"""
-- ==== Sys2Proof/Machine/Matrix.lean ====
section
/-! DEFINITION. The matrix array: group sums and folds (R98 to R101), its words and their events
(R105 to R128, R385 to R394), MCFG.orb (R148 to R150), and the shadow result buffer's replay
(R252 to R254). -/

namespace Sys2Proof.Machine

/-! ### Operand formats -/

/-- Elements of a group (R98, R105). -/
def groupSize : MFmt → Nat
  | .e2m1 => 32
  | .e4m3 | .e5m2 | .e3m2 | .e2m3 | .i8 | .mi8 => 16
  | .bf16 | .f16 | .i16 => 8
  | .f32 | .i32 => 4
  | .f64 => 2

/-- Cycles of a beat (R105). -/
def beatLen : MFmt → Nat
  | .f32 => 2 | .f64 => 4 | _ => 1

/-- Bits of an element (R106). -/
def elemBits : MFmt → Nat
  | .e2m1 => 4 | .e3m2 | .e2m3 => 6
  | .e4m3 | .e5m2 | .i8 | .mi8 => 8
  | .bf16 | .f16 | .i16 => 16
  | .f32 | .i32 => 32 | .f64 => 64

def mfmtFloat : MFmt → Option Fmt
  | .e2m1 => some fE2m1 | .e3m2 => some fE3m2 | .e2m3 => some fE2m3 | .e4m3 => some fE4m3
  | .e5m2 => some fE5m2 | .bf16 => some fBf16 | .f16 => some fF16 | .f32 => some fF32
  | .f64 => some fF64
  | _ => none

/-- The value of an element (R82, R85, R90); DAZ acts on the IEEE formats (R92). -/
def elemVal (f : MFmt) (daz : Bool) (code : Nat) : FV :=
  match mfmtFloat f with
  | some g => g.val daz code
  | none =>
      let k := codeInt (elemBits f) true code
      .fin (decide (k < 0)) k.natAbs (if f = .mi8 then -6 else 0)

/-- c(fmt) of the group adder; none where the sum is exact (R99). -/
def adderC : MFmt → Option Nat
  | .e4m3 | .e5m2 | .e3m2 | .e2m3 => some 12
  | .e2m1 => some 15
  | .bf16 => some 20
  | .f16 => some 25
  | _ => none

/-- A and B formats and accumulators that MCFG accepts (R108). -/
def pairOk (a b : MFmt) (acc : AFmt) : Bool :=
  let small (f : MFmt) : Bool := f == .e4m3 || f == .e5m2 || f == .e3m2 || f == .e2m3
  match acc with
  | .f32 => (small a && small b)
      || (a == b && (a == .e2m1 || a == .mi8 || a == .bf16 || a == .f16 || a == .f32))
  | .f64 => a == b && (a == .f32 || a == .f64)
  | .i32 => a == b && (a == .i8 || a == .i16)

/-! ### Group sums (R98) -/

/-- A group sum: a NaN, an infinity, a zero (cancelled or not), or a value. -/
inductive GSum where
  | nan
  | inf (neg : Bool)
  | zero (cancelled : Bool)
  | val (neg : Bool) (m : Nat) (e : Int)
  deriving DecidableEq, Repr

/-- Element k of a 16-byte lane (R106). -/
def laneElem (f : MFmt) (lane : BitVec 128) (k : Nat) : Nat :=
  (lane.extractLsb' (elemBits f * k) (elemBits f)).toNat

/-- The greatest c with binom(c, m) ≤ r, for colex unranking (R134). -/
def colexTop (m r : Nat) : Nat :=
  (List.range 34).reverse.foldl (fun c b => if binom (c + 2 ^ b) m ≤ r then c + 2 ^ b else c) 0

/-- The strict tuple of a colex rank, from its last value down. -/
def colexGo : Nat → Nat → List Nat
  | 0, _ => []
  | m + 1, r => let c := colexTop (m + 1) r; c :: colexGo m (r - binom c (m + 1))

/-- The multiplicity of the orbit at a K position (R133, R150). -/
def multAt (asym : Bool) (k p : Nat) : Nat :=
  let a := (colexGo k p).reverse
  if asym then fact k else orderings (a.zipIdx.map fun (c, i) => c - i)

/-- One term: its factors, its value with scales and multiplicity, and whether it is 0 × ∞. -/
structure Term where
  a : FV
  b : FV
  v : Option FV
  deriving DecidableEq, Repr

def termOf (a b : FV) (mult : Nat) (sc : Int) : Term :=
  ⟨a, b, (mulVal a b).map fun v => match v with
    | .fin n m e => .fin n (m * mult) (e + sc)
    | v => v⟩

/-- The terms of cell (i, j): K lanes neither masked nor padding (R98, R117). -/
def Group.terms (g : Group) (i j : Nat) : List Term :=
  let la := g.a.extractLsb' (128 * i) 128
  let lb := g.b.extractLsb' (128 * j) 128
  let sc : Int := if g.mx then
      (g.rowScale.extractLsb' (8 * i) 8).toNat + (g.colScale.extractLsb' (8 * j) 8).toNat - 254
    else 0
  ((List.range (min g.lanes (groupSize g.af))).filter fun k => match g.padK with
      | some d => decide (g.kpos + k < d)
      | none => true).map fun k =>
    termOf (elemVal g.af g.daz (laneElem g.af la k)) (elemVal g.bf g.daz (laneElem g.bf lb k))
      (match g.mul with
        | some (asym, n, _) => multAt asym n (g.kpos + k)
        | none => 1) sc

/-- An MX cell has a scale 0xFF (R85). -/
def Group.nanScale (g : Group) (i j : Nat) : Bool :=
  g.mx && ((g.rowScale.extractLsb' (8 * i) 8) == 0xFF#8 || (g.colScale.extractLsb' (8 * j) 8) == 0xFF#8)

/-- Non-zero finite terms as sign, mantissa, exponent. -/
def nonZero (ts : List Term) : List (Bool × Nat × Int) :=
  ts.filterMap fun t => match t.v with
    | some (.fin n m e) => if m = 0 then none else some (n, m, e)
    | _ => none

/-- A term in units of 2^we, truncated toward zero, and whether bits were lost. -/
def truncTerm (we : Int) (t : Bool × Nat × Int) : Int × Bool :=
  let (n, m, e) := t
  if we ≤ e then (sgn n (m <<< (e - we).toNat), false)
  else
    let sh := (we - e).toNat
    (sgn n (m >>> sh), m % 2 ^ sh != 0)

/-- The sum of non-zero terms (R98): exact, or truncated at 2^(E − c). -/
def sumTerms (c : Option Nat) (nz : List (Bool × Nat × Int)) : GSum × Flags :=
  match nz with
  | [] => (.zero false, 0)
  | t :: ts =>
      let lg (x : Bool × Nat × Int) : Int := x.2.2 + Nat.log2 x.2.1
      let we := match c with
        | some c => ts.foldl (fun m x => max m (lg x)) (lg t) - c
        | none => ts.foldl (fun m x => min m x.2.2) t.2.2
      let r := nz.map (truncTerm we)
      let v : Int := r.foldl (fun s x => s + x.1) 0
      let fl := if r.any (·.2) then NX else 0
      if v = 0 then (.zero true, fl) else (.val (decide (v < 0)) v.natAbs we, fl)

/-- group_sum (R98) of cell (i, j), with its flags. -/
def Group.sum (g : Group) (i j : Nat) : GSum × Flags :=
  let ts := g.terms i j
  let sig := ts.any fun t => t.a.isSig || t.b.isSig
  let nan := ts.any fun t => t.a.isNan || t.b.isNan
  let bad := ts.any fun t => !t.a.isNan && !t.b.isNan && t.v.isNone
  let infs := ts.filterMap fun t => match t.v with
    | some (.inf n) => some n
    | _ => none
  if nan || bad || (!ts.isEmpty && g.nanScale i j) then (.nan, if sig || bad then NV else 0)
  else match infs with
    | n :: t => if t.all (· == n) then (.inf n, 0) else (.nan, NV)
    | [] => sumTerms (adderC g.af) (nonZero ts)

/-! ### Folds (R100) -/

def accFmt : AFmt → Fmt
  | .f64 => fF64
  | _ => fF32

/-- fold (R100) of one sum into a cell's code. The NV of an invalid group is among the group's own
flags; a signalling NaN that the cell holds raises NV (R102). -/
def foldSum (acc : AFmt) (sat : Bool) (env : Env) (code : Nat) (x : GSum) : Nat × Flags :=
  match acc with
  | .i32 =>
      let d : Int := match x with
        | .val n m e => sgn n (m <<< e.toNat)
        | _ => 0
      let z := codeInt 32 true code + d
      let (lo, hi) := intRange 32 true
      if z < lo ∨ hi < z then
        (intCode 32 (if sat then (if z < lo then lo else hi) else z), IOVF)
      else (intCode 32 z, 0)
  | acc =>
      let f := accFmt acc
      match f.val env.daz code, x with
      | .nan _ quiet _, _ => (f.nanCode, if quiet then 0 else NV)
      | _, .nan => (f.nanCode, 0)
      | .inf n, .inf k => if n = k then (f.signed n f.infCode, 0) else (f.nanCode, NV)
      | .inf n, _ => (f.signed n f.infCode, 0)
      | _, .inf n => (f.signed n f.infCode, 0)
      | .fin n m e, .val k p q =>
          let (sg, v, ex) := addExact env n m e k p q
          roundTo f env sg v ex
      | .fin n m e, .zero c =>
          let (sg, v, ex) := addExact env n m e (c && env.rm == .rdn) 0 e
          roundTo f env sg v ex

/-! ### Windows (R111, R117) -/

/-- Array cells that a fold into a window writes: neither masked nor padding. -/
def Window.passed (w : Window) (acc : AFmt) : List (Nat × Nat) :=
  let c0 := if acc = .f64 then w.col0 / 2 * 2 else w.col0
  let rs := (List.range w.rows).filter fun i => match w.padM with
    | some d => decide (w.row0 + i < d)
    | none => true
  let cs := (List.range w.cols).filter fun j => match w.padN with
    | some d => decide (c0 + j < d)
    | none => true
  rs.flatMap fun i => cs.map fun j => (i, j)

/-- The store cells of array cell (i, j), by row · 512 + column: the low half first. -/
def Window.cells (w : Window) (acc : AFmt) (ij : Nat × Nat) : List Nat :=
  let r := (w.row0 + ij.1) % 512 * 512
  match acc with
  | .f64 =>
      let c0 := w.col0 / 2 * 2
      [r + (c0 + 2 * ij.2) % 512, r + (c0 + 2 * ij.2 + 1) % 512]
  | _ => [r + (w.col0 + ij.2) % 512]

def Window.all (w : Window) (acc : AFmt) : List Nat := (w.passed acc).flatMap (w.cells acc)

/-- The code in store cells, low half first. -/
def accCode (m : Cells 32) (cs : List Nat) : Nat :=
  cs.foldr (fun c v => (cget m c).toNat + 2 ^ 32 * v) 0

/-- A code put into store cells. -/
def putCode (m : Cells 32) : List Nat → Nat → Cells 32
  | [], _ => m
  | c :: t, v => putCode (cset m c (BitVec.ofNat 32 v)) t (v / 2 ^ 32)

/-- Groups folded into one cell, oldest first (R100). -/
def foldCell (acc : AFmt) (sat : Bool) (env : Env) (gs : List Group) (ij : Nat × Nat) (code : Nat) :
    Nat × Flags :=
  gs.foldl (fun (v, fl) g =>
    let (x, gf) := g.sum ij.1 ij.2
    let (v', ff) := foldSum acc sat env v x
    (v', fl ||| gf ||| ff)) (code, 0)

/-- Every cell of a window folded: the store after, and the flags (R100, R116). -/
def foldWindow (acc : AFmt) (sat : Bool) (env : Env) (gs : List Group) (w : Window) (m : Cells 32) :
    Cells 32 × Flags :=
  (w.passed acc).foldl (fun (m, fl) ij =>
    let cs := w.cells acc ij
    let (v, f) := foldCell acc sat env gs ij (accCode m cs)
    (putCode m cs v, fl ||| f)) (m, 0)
"""
"""
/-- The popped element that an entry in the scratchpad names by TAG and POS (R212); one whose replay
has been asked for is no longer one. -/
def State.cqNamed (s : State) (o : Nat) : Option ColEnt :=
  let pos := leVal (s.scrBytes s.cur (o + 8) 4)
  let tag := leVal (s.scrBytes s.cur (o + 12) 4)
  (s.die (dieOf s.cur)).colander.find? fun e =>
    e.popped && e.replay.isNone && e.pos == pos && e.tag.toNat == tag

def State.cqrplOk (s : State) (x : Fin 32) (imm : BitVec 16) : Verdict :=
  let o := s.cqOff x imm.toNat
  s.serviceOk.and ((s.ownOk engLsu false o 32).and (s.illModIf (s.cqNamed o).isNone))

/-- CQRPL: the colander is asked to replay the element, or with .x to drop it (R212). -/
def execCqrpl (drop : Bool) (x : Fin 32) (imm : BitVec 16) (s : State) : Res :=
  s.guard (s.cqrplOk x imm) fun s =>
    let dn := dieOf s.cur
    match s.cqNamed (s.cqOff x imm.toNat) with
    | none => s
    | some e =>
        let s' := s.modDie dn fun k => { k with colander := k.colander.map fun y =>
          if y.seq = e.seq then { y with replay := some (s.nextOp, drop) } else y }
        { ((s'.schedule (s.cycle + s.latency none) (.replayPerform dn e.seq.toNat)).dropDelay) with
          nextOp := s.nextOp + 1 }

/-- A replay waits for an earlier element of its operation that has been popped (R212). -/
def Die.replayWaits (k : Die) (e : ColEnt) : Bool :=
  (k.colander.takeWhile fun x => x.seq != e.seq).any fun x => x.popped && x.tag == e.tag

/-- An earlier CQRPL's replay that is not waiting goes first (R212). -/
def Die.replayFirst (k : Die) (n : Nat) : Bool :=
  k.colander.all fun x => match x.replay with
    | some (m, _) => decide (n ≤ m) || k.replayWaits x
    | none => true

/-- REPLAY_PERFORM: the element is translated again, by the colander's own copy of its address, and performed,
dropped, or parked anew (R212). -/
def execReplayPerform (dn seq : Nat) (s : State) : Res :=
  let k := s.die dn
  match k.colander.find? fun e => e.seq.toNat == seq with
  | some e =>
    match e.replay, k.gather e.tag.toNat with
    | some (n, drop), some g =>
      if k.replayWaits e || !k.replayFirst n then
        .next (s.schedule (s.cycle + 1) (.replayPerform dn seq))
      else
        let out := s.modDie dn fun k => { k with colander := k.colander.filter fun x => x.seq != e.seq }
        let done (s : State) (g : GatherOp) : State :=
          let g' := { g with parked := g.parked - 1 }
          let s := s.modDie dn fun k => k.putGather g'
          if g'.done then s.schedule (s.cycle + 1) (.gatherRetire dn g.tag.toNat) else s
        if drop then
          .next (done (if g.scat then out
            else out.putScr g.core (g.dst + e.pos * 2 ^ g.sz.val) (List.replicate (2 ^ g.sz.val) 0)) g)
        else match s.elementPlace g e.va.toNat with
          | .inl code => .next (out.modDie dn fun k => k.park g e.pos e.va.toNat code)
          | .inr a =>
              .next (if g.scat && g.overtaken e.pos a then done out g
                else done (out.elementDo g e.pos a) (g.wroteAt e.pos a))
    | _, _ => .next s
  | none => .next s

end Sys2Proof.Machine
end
"""
"""
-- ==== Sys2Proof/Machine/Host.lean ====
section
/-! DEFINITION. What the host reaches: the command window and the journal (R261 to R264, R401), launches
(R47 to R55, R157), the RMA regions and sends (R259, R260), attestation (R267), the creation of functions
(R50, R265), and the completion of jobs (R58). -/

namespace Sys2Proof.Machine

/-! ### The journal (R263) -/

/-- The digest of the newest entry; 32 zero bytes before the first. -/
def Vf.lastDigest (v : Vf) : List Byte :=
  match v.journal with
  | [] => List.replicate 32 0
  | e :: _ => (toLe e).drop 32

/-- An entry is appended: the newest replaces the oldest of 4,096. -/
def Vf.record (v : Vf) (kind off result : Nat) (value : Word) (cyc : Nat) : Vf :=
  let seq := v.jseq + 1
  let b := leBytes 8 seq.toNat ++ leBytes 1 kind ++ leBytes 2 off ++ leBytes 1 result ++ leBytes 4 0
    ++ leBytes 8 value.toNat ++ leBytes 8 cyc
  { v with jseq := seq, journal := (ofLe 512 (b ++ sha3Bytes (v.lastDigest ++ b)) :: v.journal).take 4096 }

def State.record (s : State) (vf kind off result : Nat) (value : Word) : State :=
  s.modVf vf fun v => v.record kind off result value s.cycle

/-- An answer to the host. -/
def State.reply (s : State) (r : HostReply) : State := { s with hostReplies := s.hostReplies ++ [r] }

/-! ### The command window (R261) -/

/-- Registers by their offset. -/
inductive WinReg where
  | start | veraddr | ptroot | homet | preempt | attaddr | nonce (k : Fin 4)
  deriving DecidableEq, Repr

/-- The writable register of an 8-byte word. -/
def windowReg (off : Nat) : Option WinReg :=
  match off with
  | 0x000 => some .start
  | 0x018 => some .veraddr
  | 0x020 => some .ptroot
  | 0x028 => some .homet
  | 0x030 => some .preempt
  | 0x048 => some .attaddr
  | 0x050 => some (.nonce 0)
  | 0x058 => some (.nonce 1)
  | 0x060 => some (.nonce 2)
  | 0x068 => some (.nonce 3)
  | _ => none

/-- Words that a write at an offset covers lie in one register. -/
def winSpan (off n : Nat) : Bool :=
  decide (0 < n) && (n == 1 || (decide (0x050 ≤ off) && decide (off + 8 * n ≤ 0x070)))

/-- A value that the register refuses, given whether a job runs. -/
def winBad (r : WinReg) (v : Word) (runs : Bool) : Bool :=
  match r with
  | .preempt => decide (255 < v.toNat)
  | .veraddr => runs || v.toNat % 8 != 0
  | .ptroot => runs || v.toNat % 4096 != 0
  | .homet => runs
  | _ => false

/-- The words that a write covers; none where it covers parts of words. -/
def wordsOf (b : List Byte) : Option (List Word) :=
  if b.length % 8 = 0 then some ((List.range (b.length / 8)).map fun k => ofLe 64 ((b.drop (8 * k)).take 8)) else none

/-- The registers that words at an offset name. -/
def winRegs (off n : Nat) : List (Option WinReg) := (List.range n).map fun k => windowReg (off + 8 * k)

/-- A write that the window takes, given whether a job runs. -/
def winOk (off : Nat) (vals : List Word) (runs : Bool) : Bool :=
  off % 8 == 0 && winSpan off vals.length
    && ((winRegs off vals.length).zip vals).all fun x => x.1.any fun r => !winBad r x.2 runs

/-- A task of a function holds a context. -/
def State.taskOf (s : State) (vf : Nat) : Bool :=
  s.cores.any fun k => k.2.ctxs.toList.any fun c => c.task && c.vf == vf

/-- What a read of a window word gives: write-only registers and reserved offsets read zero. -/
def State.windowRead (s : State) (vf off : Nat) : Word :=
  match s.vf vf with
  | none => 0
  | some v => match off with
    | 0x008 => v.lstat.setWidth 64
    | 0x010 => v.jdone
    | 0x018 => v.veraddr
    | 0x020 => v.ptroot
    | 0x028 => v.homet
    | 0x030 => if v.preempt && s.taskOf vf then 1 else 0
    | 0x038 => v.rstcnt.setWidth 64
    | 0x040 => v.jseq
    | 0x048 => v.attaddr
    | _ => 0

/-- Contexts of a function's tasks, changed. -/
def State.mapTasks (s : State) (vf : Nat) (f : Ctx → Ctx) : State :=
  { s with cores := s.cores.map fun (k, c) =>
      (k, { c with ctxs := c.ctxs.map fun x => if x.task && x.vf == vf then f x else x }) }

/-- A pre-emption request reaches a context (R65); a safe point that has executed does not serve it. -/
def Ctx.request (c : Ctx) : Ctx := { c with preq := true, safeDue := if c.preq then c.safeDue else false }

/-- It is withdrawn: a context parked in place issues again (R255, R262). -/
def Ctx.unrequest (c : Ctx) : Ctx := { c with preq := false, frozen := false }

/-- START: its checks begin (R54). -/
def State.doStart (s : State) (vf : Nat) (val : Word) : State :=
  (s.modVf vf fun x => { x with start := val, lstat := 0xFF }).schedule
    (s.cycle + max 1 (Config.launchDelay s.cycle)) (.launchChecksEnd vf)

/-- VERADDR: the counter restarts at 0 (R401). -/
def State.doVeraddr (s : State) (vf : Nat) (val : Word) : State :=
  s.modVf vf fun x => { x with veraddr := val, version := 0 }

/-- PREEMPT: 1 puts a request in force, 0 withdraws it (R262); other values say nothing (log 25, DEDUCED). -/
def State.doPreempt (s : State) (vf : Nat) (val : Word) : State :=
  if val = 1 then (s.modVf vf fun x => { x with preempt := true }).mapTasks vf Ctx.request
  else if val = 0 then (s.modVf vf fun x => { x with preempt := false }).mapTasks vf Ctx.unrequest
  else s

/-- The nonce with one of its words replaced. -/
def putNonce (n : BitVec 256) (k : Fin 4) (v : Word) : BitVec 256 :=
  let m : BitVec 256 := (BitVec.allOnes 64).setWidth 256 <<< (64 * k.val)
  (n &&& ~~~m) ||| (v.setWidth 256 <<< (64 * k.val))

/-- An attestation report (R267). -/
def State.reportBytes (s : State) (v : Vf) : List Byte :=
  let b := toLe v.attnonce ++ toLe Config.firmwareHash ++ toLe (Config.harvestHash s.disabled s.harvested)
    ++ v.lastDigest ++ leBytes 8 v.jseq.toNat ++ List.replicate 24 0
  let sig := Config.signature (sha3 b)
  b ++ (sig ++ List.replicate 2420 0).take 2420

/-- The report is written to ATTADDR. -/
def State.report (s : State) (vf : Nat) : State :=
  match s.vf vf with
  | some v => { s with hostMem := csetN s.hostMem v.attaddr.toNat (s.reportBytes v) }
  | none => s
"""
* **Task**
The answer is the run of lines above from the line containing "refuses, given whether a job runs. -/" through the line containing "def State.taskOf (s", copied exactly and alone.

* **Written answer**
/-- A value that the register refuses, given whether a job runs. -/
def winBad (r : WinReg) (v : Word) (runs : Bool) : Bool :=
  match r with
  | .preempt => decide (255 < v.toNat)
  | .veraddr => runs || v.toNat % 8 != 0
  | .ptroot => runs || v.toNat % 4096 != 0
  | .homet => runs
  | _ => false

/-- The words that a write covers; none where it covers parts of words. -/
def wordsOf (b : List Byte) : Option (List Word) :=
  if b.length % 8 = 0 then some ((List.range (b.length / 8)).map fun k => ofLe 64 ((b.drop (8 * k)).take 8)) else none

/-- The registers that words at an offset name. -/
def winRegs (off n : Nat) : List (Option WinReg) := (List.range n).map fun k => windowReg (off + 8 * k)

/-- A write that the window takes, given whether a job runs. -/
def winOk (off : Nat) (vals : List Word) (runs : Bool) : Bool :=
  off % 8 == 0 && winSpan off vals.length
    && ((winRegs off vals.length).zip vals).all fun x => x.1.any fun r => !winBad r x.2 runs

/-- A task of a function holds a context. -/
def State.taskOf (s : State) (vf : Nat) : Bool :=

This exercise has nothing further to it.